• **What you are asked to do**:
Two lines below mark the span: the one containing "t.cfg = s.cfg" and the one containing "the tiles, none". Set down both, plus every line between, exactly as they stand, and nothing else.

········

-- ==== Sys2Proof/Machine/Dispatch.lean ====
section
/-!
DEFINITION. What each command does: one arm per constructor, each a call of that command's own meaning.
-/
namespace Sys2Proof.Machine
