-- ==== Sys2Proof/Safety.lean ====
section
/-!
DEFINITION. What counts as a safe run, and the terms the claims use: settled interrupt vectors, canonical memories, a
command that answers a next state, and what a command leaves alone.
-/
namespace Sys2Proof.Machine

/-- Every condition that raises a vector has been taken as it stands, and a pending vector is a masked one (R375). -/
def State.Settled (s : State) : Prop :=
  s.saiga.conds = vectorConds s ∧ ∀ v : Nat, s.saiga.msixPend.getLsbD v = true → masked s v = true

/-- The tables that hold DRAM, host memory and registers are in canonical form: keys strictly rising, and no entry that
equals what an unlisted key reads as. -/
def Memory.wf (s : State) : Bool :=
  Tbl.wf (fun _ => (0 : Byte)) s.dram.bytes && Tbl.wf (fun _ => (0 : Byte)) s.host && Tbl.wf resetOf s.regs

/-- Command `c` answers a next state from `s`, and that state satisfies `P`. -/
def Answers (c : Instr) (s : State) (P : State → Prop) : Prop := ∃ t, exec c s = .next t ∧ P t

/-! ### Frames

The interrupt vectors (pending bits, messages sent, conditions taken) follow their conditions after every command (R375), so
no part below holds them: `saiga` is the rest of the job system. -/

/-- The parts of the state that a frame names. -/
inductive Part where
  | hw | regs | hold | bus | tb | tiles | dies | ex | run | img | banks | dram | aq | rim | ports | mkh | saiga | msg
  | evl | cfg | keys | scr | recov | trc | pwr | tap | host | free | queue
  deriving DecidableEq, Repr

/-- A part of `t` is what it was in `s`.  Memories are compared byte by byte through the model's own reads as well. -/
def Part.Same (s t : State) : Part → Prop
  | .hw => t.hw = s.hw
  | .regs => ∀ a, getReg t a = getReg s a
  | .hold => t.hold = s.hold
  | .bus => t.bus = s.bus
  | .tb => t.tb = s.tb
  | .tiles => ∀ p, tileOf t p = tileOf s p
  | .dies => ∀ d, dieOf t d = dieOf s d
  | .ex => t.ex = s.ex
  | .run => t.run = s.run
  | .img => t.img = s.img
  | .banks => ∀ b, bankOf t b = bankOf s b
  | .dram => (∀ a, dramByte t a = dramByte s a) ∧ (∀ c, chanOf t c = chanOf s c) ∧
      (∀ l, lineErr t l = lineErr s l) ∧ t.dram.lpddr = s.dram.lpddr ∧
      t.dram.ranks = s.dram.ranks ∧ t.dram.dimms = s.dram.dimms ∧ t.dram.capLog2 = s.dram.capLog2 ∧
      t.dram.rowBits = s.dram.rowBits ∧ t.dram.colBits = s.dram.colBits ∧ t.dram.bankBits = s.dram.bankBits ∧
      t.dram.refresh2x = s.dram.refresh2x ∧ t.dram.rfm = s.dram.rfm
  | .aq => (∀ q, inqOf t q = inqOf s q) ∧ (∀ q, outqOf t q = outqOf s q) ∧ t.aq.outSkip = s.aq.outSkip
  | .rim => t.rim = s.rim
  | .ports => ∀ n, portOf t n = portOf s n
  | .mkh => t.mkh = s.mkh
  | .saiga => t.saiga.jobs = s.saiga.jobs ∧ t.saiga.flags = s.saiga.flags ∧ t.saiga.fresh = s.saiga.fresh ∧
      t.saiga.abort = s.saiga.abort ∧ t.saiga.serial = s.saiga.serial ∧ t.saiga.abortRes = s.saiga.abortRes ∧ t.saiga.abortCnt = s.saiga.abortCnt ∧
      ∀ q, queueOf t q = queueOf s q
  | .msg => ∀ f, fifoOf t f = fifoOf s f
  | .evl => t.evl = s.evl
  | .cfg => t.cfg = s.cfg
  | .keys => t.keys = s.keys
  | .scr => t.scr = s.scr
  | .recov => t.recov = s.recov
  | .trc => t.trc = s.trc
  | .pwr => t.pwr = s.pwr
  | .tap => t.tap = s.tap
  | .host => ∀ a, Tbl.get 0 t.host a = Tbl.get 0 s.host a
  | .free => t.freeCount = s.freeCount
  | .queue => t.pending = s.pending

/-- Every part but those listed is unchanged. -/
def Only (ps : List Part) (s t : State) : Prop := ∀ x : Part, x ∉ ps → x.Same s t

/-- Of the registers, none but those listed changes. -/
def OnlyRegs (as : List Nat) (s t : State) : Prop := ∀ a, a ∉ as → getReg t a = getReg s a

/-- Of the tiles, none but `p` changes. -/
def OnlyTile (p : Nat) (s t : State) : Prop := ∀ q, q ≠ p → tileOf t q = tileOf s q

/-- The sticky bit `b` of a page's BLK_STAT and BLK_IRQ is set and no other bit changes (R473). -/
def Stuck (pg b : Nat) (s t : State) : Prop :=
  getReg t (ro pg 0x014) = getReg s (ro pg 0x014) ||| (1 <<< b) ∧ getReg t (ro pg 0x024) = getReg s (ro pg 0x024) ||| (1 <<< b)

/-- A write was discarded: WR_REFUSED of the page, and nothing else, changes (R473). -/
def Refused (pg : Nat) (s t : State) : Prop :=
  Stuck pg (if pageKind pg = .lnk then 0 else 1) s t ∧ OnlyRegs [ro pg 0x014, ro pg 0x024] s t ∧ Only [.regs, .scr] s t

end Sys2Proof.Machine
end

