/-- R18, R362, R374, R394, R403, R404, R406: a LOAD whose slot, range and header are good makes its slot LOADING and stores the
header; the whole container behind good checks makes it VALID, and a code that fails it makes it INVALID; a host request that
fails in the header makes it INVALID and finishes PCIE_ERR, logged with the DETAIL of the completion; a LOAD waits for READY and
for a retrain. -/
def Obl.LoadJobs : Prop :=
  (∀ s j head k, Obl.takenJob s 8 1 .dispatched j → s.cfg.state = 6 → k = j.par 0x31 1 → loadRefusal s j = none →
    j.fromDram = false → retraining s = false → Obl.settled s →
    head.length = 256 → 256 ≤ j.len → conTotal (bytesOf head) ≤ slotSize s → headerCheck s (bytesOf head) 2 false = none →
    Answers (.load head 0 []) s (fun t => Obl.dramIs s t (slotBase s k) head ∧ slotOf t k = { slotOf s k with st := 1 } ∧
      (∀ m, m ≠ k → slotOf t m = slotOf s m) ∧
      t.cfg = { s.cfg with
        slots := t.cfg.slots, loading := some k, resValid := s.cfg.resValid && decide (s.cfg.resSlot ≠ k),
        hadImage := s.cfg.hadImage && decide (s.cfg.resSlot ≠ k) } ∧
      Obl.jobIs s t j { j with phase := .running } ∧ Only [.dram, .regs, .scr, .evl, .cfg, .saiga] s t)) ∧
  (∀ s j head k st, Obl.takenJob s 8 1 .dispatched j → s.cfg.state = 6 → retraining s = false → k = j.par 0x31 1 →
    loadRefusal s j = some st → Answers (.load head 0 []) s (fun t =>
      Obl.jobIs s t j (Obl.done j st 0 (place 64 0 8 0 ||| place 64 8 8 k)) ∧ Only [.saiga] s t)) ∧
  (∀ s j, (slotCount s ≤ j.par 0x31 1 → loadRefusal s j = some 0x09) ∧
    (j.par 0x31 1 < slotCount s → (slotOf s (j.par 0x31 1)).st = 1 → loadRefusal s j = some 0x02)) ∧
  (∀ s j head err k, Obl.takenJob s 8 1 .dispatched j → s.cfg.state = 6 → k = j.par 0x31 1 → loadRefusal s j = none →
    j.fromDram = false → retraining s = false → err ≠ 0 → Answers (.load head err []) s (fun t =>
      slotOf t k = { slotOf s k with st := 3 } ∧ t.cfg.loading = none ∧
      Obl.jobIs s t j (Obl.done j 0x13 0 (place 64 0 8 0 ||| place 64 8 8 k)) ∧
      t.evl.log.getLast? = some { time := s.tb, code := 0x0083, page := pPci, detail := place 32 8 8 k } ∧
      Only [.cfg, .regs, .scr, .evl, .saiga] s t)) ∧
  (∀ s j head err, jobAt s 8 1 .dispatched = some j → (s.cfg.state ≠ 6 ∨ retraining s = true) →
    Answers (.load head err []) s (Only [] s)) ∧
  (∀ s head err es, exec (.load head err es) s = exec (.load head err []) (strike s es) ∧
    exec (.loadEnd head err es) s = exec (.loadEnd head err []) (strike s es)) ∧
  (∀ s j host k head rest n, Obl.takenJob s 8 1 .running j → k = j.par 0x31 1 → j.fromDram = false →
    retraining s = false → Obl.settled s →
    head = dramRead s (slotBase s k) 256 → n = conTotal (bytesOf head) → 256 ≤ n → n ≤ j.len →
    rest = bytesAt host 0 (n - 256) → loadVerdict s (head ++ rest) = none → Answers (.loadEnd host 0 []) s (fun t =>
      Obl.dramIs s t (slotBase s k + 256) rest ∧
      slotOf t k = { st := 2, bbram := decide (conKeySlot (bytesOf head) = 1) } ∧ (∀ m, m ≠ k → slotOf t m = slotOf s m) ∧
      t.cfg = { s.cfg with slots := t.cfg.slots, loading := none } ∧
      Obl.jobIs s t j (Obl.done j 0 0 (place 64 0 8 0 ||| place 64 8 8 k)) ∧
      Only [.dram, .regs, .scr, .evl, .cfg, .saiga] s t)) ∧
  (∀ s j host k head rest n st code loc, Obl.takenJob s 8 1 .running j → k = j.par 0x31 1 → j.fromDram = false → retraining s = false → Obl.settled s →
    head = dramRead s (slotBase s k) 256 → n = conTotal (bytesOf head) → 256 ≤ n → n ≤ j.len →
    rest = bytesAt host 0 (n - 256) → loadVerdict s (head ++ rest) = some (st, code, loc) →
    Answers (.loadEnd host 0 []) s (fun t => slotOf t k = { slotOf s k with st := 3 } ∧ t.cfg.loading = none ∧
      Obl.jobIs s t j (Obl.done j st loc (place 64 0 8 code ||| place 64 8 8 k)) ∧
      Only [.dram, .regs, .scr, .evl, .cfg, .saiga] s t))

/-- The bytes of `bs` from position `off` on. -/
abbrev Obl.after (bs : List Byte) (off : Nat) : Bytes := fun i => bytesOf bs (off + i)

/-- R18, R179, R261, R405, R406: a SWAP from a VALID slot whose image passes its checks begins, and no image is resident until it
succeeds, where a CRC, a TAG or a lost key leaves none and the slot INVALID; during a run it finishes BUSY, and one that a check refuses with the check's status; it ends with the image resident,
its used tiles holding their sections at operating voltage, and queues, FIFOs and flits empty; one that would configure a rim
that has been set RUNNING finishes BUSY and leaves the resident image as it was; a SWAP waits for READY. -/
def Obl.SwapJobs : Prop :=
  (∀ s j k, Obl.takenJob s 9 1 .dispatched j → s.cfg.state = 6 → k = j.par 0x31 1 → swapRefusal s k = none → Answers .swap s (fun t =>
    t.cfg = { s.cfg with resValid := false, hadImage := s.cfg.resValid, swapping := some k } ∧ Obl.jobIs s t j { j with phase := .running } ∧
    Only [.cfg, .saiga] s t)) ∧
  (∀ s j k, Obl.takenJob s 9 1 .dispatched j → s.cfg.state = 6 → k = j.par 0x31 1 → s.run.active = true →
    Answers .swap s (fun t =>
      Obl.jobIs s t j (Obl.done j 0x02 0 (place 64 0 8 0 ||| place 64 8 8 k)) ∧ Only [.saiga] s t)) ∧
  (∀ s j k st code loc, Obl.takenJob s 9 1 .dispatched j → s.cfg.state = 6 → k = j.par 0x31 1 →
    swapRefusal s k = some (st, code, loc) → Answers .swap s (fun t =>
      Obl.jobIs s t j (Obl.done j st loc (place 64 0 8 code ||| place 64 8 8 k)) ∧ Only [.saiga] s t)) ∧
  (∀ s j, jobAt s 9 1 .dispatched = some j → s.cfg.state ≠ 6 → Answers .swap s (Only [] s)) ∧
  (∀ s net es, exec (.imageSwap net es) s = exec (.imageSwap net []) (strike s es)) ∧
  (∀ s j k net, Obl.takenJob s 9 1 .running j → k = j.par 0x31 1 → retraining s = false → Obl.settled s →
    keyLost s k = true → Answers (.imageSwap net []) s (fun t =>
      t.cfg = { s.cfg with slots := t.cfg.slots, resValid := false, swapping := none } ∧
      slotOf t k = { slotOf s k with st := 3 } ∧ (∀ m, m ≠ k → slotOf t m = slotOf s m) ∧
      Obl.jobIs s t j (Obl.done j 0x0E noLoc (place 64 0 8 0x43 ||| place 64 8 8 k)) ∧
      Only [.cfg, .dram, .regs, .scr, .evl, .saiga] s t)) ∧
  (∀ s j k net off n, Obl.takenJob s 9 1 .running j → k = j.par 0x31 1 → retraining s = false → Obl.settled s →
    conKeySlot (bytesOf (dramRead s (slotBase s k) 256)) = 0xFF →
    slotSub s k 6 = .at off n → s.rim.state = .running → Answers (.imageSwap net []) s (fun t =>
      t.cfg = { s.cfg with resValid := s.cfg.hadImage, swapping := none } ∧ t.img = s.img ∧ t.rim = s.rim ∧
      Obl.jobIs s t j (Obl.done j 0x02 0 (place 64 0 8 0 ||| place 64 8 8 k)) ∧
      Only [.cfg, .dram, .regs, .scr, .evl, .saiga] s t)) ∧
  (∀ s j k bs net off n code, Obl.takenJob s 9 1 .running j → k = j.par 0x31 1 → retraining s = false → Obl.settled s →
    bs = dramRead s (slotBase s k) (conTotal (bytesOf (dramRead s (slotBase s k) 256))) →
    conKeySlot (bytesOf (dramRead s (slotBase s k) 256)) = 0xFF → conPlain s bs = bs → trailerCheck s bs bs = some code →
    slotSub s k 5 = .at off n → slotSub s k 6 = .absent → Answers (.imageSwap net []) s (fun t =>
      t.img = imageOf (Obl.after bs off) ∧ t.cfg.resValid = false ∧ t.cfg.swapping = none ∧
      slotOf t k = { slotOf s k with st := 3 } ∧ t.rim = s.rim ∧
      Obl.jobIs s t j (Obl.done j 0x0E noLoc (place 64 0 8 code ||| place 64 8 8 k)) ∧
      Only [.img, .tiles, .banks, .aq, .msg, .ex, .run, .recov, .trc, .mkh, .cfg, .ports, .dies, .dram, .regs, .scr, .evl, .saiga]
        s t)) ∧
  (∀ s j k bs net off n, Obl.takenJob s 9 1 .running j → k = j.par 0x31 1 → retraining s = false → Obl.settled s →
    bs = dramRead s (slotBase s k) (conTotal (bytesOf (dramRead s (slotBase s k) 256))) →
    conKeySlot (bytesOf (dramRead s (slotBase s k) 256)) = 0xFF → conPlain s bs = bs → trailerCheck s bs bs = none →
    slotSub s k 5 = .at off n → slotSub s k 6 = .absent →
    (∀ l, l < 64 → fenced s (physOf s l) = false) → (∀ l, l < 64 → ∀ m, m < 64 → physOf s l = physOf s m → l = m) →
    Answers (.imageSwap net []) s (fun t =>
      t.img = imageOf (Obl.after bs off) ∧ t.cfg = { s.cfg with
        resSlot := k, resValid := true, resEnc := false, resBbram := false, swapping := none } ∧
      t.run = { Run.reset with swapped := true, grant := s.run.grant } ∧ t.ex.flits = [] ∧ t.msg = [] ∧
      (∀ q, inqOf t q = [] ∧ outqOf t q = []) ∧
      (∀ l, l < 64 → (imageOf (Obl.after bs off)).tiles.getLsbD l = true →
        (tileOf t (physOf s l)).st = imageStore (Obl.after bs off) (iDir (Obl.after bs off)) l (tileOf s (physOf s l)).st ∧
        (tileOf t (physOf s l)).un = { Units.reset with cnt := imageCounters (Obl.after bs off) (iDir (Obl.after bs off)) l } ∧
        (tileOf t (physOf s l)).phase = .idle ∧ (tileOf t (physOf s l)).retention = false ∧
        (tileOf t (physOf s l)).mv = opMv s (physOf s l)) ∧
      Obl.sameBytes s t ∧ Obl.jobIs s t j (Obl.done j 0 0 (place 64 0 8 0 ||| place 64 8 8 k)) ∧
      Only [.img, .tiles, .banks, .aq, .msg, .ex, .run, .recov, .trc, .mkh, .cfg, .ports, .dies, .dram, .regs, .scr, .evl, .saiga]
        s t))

········

• **Your solution**:
  | .cfg => t.cfg = s.cfg
  | .keys => t.keys = s.keys
  | .scr => t.scr = s.scr
  | .recov => t.recov = s.recov
  | .trc => t.trc = s.trc
  | .pwr => t.pwr = s.pwr
  | .tap => t.tap = s.tap
  | .host => ∀ a, Tbl.get 0 t.host a = Tbl.get 0 s.host a
  | .free => t.freeCount = s.freeCount
  | .queue => t.pending = s.pending

/-- Every part but those listed is unchanged. -/
def Only (ps : List Part) (s t : State) : Prop := ∀ x : Part, x ∉ ps → x.Same s t

/-- Of the registers, none but those listed changes. -/
def OnlyRegs (as : List Nat) (s t : State) : Prop := ∀ a, a ∉ as → getReg t a = getReg s a

/-- Of the tiles, none but `p` changes. -/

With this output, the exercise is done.